Task input START

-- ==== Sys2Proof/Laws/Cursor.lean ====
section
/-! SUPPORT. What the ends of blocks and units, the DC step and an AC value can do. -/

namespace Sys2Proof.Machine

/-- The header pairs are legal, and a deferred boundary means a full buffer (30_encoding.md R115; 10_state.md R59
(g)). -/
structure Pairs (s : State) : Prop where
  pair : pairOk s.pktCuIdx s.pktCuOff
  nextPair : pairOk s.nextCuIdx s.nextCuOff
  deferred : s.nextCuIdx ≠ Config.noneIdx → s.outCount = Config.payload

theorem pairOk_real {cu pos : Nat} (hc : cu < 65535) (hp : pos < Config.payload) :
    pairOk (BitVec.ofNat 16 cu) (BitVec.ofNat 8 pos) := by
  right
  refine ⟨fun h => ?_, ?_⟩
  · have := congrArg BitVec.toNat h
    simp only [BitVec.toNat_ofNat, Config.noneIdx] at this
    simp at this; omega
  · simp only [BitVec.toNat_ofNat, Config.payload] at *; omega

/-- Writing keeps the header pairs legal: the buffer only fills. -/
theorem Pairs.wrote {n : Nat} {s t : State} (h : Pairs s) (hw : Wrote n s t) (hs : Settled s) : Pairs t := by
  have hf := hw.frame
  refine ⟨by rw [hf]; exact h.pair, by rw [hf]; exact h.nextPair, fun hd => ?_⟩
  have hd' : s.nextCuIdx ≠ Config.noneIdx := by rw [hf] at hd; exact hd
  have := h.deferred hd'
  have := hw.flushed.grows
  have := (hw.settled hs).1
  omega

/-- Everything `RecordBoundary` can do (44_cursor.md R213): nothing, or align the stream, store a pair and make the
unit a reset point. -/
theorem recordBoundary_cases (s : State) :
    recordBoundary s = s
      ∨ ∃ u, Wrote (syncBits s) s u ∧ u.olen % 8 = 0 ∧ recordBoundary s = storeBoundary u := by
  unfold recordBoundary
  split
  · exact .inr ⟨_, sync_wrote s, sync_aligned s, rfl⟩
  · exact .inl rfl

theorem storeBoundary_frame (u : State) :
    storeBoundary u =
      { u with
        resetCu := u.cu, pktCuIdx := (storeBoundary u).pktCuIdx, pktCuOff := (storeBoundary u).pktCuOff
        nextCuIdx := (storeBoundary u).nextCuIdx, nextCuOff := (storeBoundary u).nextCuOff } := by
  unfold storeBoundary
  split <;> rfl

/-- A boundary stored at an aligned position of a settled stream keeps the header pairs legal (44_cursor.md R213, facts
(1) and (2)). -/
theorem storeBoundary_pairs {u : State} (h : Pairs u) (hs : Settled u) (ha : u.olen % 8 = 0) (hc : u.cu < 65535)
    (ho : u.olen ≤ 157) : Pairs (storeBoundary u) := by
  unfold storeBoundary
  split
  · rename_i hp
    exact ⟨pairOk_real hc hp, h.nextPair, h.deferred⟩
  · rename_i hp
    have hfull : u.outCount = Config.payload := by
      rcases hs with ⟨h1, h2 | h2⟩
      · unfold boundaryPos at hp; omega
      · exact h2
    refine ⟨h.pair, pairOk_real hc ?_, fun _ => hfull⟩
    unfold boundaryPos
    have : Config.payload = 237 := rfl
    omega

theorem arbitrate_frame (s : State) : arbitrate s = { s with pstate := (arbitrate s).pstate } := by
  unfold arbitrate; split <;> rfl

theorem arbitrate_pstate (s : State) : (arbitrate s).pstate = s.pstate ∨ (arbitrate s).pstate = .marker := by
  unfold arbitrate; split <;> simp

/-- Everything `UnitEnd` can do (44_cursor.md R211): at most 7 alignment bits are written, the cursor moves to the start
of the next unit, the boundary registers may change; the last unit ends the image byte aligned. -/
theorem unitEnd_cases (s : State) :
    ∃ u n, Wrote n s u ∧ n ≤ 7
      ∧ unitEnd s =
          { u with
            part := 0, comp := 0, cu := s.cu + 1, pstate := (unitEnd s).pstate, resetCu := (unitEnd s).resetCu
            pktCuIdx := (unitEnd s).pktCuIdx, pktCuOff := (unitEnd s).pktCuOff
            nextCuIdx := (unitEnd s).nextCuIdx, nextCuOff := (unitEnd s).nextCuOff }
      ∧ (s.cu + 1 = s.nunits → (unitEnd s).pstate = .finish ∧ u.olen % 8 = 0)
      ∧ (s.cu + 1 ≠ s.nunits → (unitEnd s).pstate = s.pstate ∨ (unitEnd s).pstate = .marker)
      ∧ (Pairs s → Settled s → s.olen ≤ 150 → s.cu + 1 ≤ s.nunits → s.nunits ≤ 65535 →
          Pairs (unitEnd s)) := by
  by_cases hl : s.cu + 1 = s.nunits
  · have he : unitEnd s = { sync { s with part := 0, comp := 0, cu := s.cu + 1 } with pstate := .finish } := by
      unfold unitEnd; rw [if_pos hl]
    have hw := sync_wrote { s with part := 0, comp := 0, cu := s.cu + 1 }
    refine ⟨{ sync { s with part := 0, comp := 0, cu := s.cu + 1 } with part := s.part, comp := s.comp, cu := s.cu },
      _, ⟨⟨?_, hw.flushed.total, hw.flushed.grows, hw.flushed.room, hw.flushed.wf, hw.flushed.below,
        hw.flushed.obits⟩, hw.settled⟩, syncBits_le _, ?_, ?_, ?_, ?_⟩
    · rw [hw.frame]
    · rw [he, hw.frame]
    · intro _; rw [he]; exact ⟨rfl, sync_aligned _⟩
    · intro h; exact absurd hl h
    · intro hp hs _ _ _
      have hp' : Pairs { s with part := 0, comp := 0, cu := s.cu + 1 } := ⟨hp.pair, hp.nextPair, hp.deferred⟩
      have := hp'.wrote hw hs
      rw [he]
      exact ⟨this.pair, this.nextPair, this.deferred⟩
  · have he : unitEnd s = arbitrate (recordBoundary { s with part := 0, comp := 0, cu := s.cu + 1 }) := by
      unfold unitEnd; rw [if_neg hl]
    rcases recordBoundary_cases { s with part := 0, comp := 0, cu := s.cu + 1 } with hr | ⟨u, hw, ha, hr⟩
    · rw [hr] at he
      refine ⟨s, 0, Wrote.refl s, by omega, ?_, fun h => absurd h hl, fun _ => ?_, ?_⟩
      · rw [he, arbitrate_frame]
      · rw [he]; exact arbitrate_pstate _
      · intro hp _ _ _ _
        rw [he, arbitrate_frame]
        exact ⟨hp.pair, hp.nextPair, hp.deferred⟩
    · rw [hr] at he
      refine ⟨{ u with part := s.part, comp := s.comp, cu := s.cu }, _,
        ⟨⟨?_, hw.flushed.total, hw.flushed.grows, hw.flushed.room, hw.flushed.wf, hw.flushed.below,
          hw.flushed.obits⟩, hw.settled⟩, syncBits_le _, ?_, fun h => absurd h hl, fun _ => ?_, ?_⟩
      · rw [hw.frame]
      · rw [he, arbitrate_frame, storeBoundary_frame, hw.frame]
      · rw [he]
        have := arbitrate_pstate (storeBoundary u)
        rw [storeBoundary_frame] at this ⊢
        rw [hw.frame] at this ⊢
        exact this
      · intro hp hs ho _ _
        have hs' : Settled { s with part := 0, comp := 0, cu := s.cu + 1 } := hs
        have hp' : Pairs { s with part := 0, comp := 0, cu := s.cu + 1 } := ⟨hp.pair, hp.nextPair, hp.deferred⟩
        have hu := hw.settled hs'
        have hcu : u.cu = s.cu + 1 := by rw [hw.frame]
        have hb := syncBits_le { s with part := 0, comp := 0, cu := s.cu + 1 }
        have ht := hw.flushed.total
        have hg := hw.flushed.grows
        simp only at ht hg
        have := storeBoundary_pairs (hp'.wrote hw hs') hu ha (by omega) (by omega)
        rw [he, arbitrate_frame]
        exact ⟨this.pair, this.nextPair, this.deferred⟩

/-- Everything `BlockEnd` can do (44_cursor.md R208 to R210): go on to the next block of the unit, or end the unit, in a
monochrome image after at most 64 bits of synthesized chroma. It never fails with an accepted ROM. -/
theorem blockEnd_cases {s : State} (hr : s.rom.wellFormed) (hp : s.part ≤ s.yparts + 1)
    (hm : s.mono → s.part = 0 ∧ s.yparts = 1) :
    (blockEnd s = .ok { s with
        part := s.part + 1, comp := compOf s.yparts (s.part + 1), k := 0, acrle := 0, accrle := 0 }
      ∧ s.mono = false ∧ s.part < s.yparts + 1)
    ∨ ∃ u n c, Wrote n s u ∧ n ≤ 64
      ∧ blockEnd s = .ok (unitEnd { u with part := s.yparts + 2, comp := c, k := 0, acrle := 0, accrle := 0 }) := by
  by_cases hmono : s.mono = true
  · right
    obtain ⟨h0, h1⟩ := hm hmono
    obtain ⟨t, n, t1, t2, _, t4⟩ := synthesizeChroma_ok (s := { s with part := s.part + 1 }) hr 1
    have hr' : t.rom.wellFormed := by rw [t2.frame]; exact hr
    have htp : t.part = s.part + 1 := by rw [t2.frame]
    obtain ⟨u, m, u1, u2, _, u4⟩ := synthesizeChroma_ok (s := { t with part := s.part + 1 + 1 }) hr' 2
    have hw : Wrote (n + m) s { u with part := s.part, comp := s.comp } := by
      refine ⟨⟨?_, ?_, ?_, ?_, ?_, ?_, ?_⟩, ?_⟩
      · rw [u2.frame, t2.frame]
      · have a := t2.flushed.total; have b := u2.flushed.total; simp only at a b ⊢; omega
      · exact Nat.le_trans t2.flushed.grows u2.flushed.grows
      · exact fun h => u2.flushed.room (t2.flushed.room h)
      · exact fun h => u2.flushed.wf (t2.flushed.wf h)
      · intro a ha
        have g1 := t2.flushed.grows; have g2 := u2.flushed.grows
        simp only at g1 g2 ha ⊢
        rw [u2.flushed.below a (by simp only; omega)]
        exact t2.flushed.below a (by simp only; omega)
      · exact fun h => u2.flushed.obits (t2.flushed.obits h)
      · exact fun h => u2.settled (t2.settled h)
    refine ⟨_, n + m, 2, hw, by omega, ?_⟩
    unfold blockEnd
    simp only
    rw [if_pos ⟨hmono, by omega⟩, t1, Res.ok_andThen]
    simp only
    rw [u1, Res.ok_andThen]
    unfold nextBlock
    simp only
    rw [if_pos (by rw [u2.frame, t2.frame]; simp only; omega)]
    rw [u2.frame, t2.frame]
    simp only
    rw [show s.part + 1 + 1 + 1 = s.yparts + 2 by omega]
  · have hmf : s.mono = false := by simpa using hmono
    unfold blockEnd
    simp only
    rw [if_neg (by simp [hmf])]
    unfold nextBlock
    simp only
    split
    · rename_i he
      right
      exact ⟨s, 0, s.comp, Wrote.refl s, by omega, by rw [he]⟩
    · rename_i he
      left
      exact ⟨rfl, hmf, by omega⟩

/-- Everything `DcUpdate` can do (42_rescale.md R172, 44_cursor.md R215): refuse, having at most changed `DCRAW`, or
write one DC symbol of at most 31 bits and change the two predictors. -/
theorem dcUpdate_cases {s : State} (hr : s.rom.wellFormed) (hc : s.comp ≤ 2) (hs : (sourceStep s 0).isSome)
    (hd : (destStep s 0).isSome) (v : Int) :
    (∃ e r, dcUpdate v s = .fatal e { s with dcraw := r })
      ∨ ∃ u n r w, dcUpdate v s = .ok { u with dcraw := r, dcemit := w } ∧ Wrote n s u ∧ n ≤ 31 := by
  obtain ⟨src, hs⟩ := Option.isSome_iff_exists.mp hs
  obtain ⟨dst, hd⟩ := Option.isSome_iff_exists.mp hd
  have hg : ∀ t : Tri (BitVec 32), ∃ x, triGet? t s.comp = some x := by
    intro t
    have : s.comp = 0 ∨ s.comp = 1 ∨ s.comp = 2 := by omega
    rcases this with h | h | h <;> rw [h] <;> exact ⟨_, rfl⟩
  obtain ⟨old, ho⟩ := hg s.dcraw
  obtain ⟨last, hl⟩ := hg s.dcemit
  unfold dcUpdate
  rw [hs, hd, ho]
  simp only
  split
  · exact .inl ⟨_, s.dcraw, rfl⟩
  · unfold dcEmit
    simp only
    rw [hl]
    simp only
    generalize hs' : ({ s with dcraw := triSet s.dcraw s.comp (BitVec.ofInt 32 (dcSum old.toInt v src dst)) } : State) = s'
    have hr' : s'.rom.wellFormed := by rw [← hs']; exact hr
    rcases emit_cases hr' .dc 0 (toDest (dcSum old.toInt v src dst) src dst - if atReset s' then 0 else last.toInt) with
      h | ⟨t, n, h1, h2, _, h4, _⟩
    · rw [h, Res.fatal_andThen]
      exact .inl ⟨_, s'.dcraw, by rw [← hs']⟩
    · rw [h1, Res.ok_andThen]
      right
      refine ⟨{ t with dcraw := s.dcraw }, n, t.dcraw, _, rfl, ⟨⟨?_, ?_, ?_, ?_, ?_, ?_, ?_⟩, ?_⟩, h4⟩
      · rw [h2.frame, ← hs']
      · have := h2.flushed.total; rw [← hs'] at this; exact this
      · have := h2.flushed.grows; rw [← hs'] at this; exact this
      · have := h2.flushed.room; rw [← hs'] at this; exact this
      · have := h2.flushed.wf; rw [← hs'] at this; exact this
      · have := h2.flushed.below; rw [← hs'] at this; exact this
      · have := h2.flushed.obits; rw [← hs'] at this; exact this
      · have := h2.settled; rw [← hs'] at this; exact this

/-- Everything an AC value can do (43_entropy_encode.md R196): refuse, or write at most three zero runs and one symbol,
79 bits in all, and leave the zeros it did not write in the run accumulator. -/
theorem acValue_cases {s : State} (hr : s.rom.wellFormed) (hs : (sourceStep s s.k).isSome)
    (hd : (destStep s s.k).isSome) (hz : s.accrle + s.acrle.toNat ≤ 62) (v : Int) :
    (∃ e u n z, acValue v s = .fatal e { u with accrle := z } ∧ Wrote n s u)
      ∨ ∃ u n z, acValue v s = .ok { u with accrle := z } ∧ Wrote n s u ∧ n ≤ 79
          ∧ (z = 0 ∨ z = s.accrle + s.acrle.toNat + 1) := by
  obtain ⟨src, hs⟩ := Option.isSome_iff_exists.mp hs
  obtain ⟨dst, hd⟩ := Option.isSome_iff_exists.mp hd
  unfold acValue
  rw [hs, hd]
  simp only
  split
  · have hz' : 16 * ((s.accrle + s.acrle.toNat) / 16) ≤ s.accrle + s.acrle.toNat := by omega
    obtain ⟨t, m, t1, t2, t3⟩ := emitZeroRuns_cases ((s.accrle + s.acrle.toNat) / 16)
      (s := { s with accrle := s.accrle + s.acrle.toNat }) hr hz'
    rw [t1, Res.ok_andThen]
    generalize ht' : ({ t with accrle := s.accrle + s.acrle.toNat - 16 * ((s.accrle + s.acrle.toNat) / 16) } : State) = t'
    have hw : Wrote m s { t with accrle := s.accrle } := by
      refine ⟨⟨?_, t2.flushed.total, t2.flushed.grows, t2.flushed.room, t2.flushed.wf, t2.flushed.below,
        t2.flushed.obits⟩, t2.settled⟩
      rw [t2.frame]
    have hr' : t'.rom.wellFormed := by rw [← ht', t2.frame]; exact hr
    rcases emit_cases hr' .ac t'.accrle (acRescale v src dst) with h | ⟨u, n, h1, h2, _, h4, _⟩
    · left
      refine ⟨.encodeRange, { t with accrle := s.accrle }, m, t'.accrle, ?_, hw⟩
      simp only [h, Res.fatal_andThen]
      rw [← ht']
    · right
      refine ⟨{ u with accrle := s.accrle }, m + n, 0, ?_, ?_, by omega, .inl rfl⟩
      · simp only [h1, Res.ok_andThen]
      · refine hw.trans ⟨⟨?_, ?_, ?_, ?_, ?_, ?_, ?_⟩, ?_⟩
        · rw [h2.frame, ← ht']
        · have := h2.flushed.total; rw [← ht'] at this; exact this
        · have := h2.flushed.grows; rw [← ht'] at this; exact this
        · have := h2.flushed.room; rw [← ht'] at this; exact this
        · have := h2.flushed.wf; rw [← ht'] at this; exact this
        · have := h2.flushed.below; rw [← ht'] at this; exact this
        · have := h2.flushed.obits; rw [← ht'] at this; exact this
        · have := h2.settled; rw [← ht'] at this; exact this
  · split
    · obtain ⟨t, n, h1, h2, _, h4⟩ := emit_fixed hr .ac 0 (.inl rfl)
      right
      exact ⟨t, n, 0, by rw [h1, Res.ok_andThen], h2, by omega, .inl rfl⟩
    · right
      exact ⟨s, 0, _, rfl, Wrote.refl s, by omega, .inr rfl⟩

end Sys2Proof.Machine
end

Task input END
Task input START

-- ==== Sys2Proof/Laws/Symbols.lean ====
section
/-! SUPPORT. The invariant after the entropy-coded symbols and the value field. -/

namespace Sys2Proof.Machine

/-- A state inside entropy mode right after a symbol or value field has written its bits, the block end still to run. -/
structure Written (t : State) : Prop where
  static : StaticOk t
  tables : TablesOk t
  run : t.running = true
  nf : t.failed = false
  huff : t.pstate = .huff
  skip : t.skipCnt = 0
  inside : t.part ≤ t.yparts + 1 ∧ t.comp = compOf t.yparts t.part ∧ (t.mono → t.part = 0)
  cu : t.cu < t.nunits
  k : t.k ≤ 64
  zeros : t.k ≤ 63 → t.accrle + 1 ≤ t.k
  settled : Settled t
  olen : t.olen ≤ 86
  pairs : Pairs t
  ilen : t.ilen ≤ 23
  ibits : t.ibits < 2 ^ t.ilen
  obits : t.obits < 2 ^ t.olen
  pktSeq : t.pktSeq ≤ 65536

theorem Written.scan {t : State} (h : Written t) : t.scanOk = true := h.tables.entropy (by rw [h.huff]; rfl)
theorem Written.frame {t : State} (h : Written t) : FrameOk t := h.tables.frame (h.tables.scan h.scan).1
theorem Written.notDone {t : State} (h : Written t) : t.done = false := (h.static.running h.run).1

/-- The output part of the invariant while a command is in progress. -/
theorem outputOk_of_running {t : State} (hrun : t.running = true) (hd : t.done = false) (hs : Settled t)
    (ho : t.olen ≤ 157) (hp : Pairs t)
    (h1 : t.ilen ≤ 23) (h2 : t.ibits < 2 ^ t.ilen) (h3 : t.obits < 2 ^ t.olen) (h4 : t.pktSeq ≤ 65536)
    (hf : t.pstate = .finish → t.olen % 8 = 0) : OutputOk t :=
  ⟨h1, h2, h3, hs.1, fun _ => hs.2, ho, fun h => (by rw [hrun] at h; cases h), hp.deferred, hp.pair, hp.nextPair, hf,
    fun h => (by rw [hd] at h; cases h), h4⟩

Task input END

Task goal
Only lines that include "noneIdx" belong in the answer; copy all of them from the listing.

Solution for this exercise
  deferred : s.nextCuIdx ≠ Config.noneIdx → s.outCount = Config.payload
    simp only [BitVec.toNat_ofNat, Config.noneIdx] at this
  have hd' : s.nextCuIdx ≠ Config.noneIdx := by rw [hf] at hd; exact hd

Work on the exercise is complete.